Hi,
My lab ACS server (version 4.11.2.0) recently starts to die off a few hours
after a restart, with following error message in the log:
2019-04-24 10:38:35,237 INFO [c.c.s.ConfigurationServerImpl] (main:null)
Processing updateKeyPairs
2019-04-24 10:38:35,237 INFO [c.c.s.ConfigurationServerImpl] (main:null)
Keypairs already in database, updating local copy
2019-04-24 10:38:35,241 INFO [c.c.s.ConfigurationServerImpl] (main:null) Going
to update systemvm iso with generated keypairs if needed
2019-04-24 10:38:35,241 INFO [c.c.s.ConfigurationServerImpl] (main:null)
Trying to inject public and private keys into systemvm iso
2019-04-24 10:38:35,288 INFO [c.c.s.ConfigurationServerImpl] (main:null)
Injected public and private keys into systemvm iso with result : mount: could
not find any free loop device
2019-04-24 10:38:35,288 WARN [c.c.s.ConfigurationServerImpl] (main:null)
Failed to inject generated public key into systemvm iso mount: could not find
any free loop device
2019-04-24 10:38:35,290 WARN [o.a.c.s.m.c.ResourceApplicationContext]
(main:null) Exception encountered during context initialization - cancelling
refresh attempt: org.springframework.context.ApplicationContextException:
Failed to start bean 'cloudStackLifeCycle'; nested exception is
com.cloud.utils.exception.CloudRuntimeException: Failed to inject generated
public key into systemvm iso mount: could not find any free loop device
2019-04-24 10:38:35,291 WARN [o.e.j.w.WebAppContext] (main:null) Failed
startup of context
o.e.j.w.WebAppContext@78a2da20{/client,file:///usr/share/cloudstack-management/webapp/,UNAVAILABLE}{/usr/share/cloudstack-management/webapp}
org.springframework.context.ApplicationContextException: Failed to start bean
'cloudStackLifeCycle'; nested exception is
com.cloud.utils.exception.CloudRuntimeException: Failed to inject generated
public key into systemvm iso mount: could not find any free loop device
And sure enough, all /dev/loopX are in use:
# losetup -a
/dev/loop0: [ca06]:1315130 (/usr/share/cloudstack-common/vms/systemvm.iso)
/dev/loop1: [ca06]:1315130 (/usr/share/cloudstack-common/vms/systemvm.iso)
/dev/loop2: [ca06]:1315130 (/usr/share/cloudstack-common/vms/systemvm.iso)
/dev/loop3: [ca06]:1315130 (/usr/share/cloudstack-common/vms/systemvm.iso)
/dev/loop4: [ca06]:1315130 (/usr/share/cloudstack-common/vms/systemvm.iso)

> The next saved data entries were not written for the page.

/-- For every number of ticks k and every state, in any mode: the delay timer and the sound timer are each their old
value minus k, or 0 where that is negative; apart from the sound report no other state, nor pc, has changed. -/
def Obligations.TicksCountDownToZero : Prop :=
  ∀ (k : Nat) (s : State), (ticks k s).dt.toNat = s.dt.toNat - k ∧ (ticks k s).st.toNat = s.st.toNat - k ∧
    (ticks k s).pc = s.pc ∧ (ticks k s).outcome = s.outcome ∧ Frame [.delay, .sound, .report] s (ticks k s)

/-- For every state: a tick reports Stopped exactly when the sound was on, by SND_REP or by ST before, and ST is 0
after; Started exactly when SND_REP was 0 and ST is positive after; SND_REP ends as ST > 0; hence a tick on ST = 1
reports Stopped and leaves ST = 0, and a tick on a silent machine reports None. The formula is the spec's decision
D16 (log 17). -/
def Obligations.SoundEdgeReports : Prop :=
  ∀ s : State,
    ((tickTimers s).1 = .stopped ↔ (s.sndRep = true ∨ 0 < s.st.toNat) ∧ (tickTimers s).2.st = 0#8) ∧
    ((tickTimers s).1 = .started ↔ s.sndRep = false ∧ 0 < (tickTimers s).2.st.toNat) ∧
    ((tickTimers s).2.sndRep = true ↔ 0 < (tickTimers s).2.st.toNat) ∧
    (s.st = 1#8 → (tickTimers s).1 = .stopped ∧ (tickTimers s).2.st = 0#8) ∧
    (s.st = 0#8 → s.sndRep = false → (tickTimers s).1 = .none)

/-- For every state and key value: the transaction set_key leaves the latch holding exactly that value and changes no
other field; the transaction display answers the buffer and leaves the state as it is. -/
def Obligations.KeyAndDisplayTransactions : Prop :=
  ∀ (s : State) (k : Option Nibble),
    (∃ t, transact (.setKey k) s = .next (.setKey, t) ∧ t.key = k ∧ t = { s with key := t.key }) ∧
    transact .display s = .next (.display s.fb, s)

/-- The state after reset satisfies the invariants of R44 (I at most 0xFFF, pc at most 0x10FE, SP at most 16, a fault
record exactly in Halted), with every stack entry at most 0x1000 (R111) and memory in its canonical form, which is
the model's own form (DESIGN CHOICE, log 28). So does the machine as constructed with any font; a step of it is
refused, and a load of the empty image into the one with the default font gives the reset state. The constructed
state and the refusal are the spec's decision D19 (log 7), the values reset gives beyond the document's list D17
(log 18), the stack's shape D20 (log 19), the bound of pc D21 (log 20). -/
def Obligations.InvariantAtReset : Prop :=
  Inv State.reset ∧ load [] (State.constructed defaultFont) = (.ok, State.reset) ∧
  ∀ font : Font, Inv (State.constructed font) ∧ step (State.constructed font) = .refused .stepBeforeLoad

/-- For every state of a loaded machine with the invariants of R44 (I at most 0xFFF, pc at most 0x10FE, SP at most 16,
a fault record exactly in Halted), with stack entries at most 0x1000 (R111) and memory in canonical form, which is
the model's own form (DESIGN CHOICE, log 28), in every mode and whatever word is fetched: the step answers a next
state, and all of this holds in it. That it answers uses the invariant on the record (log 6). A step before the
first load is refused by the spec's decision D19 (log 7); what a fault commits is D4 (log 5), the stack's shape D20
(log 19), the bound of pc D21 (log 20). -/
def Obligations.InvariantKeptByStep : Prop :=
  ∀ s : State, s.launched = true → Inv s → ∃ t, step s = .next t ∧ Inv t

/-- From every state with the invariants, every transaction (a step, a tick, a key change, a display read, a load of
any image) answers a next state with the invariants, except a step of a machine that no load has succeeded on,
which is refused; the machine is loaded after a transaction exactly when it was before or the transaction is a load
of at most 3584 bytes. So from any launch state every finite list of transactions runs to its end, with one reply
each, in a loaded machine with the invariants. They are those of R44, with the stack bound of R111 and the
canonical form of memory, which is the model's own (DESIGN CHOICE, log 28). The free schedule is the spec's
decision D26 (log 8), the refusal before a load D19 (log 7), what a load resets D17 (log 18), what a fault commits
D4 (log 5), the stack's shape D20 (log 19), the bound of pc D21 (log 20). -/
def Obligations.InvariantOnEverySchedule : Prop :=
  (∀ (tr : Transaction) (s : State), Inv s →
    (s.launched = false ∧ tr = .step ∧ transact tr s = .refused .stepBeforeLoad) ∨
    ((s.launched = true ∨ tr ≠ .step) ∧ ∃ r t, transact tr s = .next (r, t) ∧ Inv t ∧
      (t.launched = true ↔ s.launched = true ∨ ∃ bytes, tr = .load bytes ∧ bytes.length ≤ 3584))) ∧
  ∀ (s : State) (ts : List Transaction), Launch s →
    ∃ rs u, runSchedule ts s = .next (rs, u) ∧ rs.length = ts.length ∧ u.launched = true ∧ Inv u

/-- For every instruction and state: when exec gives a next state, either it took a fault and nothing but mode, record
and outcome differs, or all of this holds: every kind of state outside the instruction's rows of the table R43
reads as before (registers, I, stack, memory, display, both timers, key, mode, wait latch, fault record, sound
report; and the model's draws, font and launch mark); every register reads as before but its V[X], or V[0..X] for
FX65, and V[15] where it writes the flag; every byte of memory reads as before but the three of FX33 and the X + 1
of FX55 from I on; and pc is two more than before, but for 00EE, 1NNN, 2NNN, BNNN and the six skips. What a fault
commits is the spec's decision D4 (log 5), that FX33, FX55, FX65 and DXYN leave I unchanged D15 (log 16). -/
def Obligations.AccessTableFrame : Prop :=
  ∀ (i : Instr) (s t : State), exec i s = .next t → (∃ f, FaultTaken f s t) ∨
    (Frame (mayWrite i) s t ∧ OnlyRegs (regsWritten i) s t ∧ OnlyBytes s.base (bytesStored i) s t ∧
      (writesPc i = false → t.pc = s.pc + 2#16))

/-- For every step that answers: the key latch and SND_REP are unchanged; the delay timer is unchanged unless the step
fetched an FX15, and then it is that V[X]; the sound timer is unchanged unless the step fetched an FX18, and then
it is that V[X]. -/
def Obligations.StepNeverTicksOrSetsKey : Prop :=
  ∀ s t : State, step s = .next t → t.key = s.key ∧ t.sndRep = s.sndRep ∧
    (t.dt = s.dt ∨ ∃ w x, s.mode = .running ∧ s.fetch = .ok w ∧ decode w = .instr (.ldToDt x) ∧ t.dt = s.getV x) ∧
    (t.st = s.st ∨ ∃ w x, s.mode = .running ∧ s.fetch = .ok w ∧ decode w = .instr (.ldToSt x) ∧ t.st = s.getV x)

/-- For every instruction that does not fault: 8XY4, 8XY5, 8XY6, 8XY7, 8XYE and DXYN leave 0 or 1 in VF whatever X and
Y are; every other instruction leaves VF as it was unless its X is F and it writes V[X] (FX65 with X = F included).
Flag last: D8 (log 11). -/
def Obligations.FlagRegisterWriters : Prop :=
  ∀ (i : Instr) (s t : State), exec i s = .next t → (∃ f, FaultTaken f s t) ∨
    (writesFlag i = true → t.getV 0xF#4 = 0#8 ∨ t.getV 0xF#4 = 1#8) ∧
    (writesFlag i = false → vfIsDestination i = false → t.getV 0xF#4 = s.getV 0xF#4)

/-- For every state and X with the range in bounds, if FX55 stores V[k] and V[k+1] at the two bytes of the following
instruction, the fetch in the state it leaves reads the word whose high byte is V[k] and whose low byte is V[k+1].
The spec's decision D33 (log 32); a store below 0x200 is D14 (log 15), the check of the range D3 (log 9). -/
def Obligations.StoreSeenByNextFetch : Prop :=
  ∀ (s : State) (x k : Nibble), s.i.toNat + x.toNat < 4096 → k.toNat < x.toNat →
    (s.pc + 2#16).toNat = s.i.toNat + k.toNat →
    ∃ t w, exec (.stRegs x) s = .next t ∧ t.fetch = .ok w ∧
      w.toNat = (s.getV k).toNat * 256 + (s.getV (k + 1#4)).toNat

/-- For every state and X with the range in bounds: after FX55, FX65 with the same X from any state that has the same I
and the same memory gives back V[0..X] as they were stored; and FX65 followed by FX55 leaves every byte of memory
as it was. That both leave I unchanged is the spec's decision D15 (log 16), that a store below 0x200 takes effect
D14 (log 15), the check of the range D3 (log 9). -/
def Obligations.StoreThenLoadRestores : Prop :=
  ∀ (s : State) (x : Nibble), s.i.toNat + x.toNat < 4096 →
    (∃ t, exec (.stRegs x) s = .next t ∧ ∀ u : State, u.i = t.i → (∀ a, u.byteAt a = t.byteAt a) →
      ∃ w, exec (.ldRegs x) u = .next w ∧ ∀ k : Nibble, k.toNat ≤ x.toNat → w.getV k = s.getV k) ∧
    (∃ t w, exec (.ldRegs x) s = .next t ∧ exec (.stRegs x) t = .next w ∧ ∀ a, w.byteAt a = s.byteAt a)

/-- For every state with SP other than 16 and every target: 2NNN and then 00EE leave pc at the call's address plus 2
and the stack depth, the registers, I, memory and everything else as before the call, but for the bits of the one
stack entry at SP, which is free. The stack's shape, and that a popped entry keeps its bits, are the spec's
decision D20 (log 19). -/
def Obligations.CallThenReturn : Prop :=
  ∀ (s : State) (nnn : Addr12), s.sp.val ≠ 16 →
    ∃ t u, exec (.call nnn) s = .next t ∧ exec .ret t = .next u ∧ u.pc = s.pc + 2#16 ∧ u.sp = s.sp ∧
      (∀ j : Fin 16, j.val ≠ s.sp.val → u.stk[j] = s.stk[j]) ∧ Frame [.stack] s u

/dev/loop5: [ca06]:1315130 (/usr/share/cloudstack-common/vms/systemvm.iso)
/dev/loop6: [ca06]:1315130 (/usr/share/cloudstack-common/vms/systemvm.iso)
/dev/loop7: [ca06]:1315130 (/usr/share/cloudstack-common/vms/systemvm.iso)
#
Recent changes in the lab includes adding a VMware cluster, registered new
systemvm templates for VMware, and created our own template for VMware.
It looks like the updateKeyPairs process runs once an hour, and it failed to
clean up the loopback device. So, in about 8 hours, the management server
would run out loopback devices and dies.
Any suggestions how I troubleshoot this further?
Thanks
Yiping